Flip images in multiple directories for data augmentation with no effort

When preparing a dataset for training a neural network,
You would like to fully exploit that dataset to increase your network's accuracy as many papers provided evidence that some of these methods do improve the network's recognition ability,
Some of those methods are flipping the images horizontally and scaling the images, all while keeping the original images unscathed.


Picture from the oppenheimer's famous words video.

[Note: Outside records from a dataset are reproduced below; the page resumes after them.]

/-- The contents of a SETTLE record (R140, R150). -/
structure Settlement where
  visit : Nat
  tag : Tag
  account : Nat
  cls : Nat
  kind : SettleKind
  first : Int × Nat
  second : Option (Int × Nat)
  tare : Option (Nat × TareSource)
  net : Nat
  dir : FlowDir
  charge : Nat
  balanceAfter : Int
  flags : SettleFlags
  tareUpdate : Option (Nat × Nat)
  deriving DecidableEq, Repr

/-- The cause of a CALIB record (R54, R56). -/
inductive CalibCause where
  | switch | lock
  deriving DecidableEq, Repr

/-- The contents of a CALIB record: its cause and the changed names of each deck. -/
structure CalibBody where
  cause : CalibCause
  names : PerDeck (List ParamName)
  deriving DecidableEq, Repr

/-- The contents of a record, by kind (R150). A CLOCK record's old date and time is its stamp's time
(R166). -/
inductive Body where
  | weigh (value : Int) (role : Role) (tag : Tag) (visit : Nat) (stages : List Nat)
  | stage (value : Int) (index : Nat) (tag : Tag) (visit : Nat)
  | settle (c : Settlement)
  | calib (c : CalibBody)
  | clock (new : YardTime)
  deriving DecidableEq, Repr

/-- The stamp of a record (R149). -/
structure Stamp where
  time : YardTime
  deck : Option Deck
  count : Nat
  lock : Bool
  deriving DecidableEq, Repr

/-- A record of the journal, and an outcome record (R150, R203). -/
structure Record where
  seq : Nat
  stamp : Stamp
  body : Body
  deriving DecidableEq, Repr

/-- A used slot (R147); the slots of a page beyond its used ones are EMPTY. -/
inductive Slot where
  | written (r : Record)
  | void
  deriving DecidableEq, Repr

/-- The states of a page (R147). -/
inductive PageState where
  | erased | current | filled | erasing
  deriving DecidableEq, Repr

/-- A page: its state and its used slots in ascending order (R147). -/
structure Page where
  state : PageState
  used : List Slot
  deriving DecidableEq, Repr

/-- A request with the write arbiter: its record's contents and its attempt number (R152). -/
structure Request where
  requester : Requester
  deck : Option Deck
  body : Body
  attempt : Nat
  deriving DecidableEq, Repr

/-- An append in progress with the stamp taken when the store took it (R154). -/
structure Append where
  request : Request
  stamp : Stamp
  deriving DecidableEq, Repr

/-- The erase of the head ERASING page (section 8): none begun, running, or suspended. -/
inductive EraseState where
  | none | running | suspended
  deriving DecidableEq, Repr

/-- The journal controller and its store (chapter 8). `newest` is the page R148 calls so; `cutSlot`
says that a power loss or RESET ALL cut off a write whose slot the scan makes VOID; `scanDone` that
the scan of R164 is complete. -/
structure Journal where
  pages : List Page
  newest : Nat
  nextSeq : Nat
  exported : Nat
  fault : Bool
  scanDone : Bool
  cutSlot : Bool
  pending : List Request
  inProgress : Option Append
  lastGranted : Requester
  erase : EraseState
  eraseFailed : Bool
  purgeLatch : Bool
  readPointer : Nat
  prefer : Prefer
  low : Nat
  retain : Nat
  deriving DecidableEq, Repr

Assuming you are using linux or macOS,
First you will need to install graphics magick which is super simple sudo apt-get install graphicsmagick
we will use the mogrify function from graphics magic to flip and resize images.

import subprocess

def prepare_dataset():
    DIR_PARENTS = ['dir1/',
                                    'dir2/',
                                    'dir3/']
    for DIR_PARENT in DIR_PARENTS:
              DIR_TRAIN        = 'train/'
              DIR_VALIDATE = 'validate/'
              bashCommands = [[DIR_PARENT, 'mkdir orig'],
                                             [DIR_PARENT, 'cp -r ' + DIR_TRAIN + '. ' + 'orig'],
                                             [DIR_PARENT + DIR_TRAIN ,'gm mogrify -flop *'],
                                             [DIR_PARENT + DIR_TRAIN , 'for file in *; do mv "$file" "flipped_${file%.}" ; done'],
                                             [DIR_PARENT ,'mv orig/* '+ DIR_TRAIN +'.'],

                                             [DIR_PARENT, 'cp -r ' + DIR_VALIDATE + '. ' + 'orig'],

                                             [DIR_PARENT + DIR_VALIDATE ,'gm mogrify -flop *'],
                                           
                                             [DIR_PARENT + DIR_VALIDATE , 'for file in *; do mv "$file" "flipped_${file%.}" ; done'],

                                             [DIR_PARENT, 'cp -r ' + 'orig'+ '. ' + DIR_VALIDATE ],

                                             [DIR_PARENT + DIR_VALIDATE ,'gm mogrify -resize {}x{} *'.format(random.randint(360,640), random.randint(360,640))],

                                         
                                             [DIR_PARENT + DIR_VALIDATE , 'for file in *; do mv "$file" "resized_${file%.}" ; done'],

                                             [DIR_PARENT ,'mv orig/* '+ DIR_VALIDATE +'.'],

                                             [DIR_PARENT ,'rm -R orig']]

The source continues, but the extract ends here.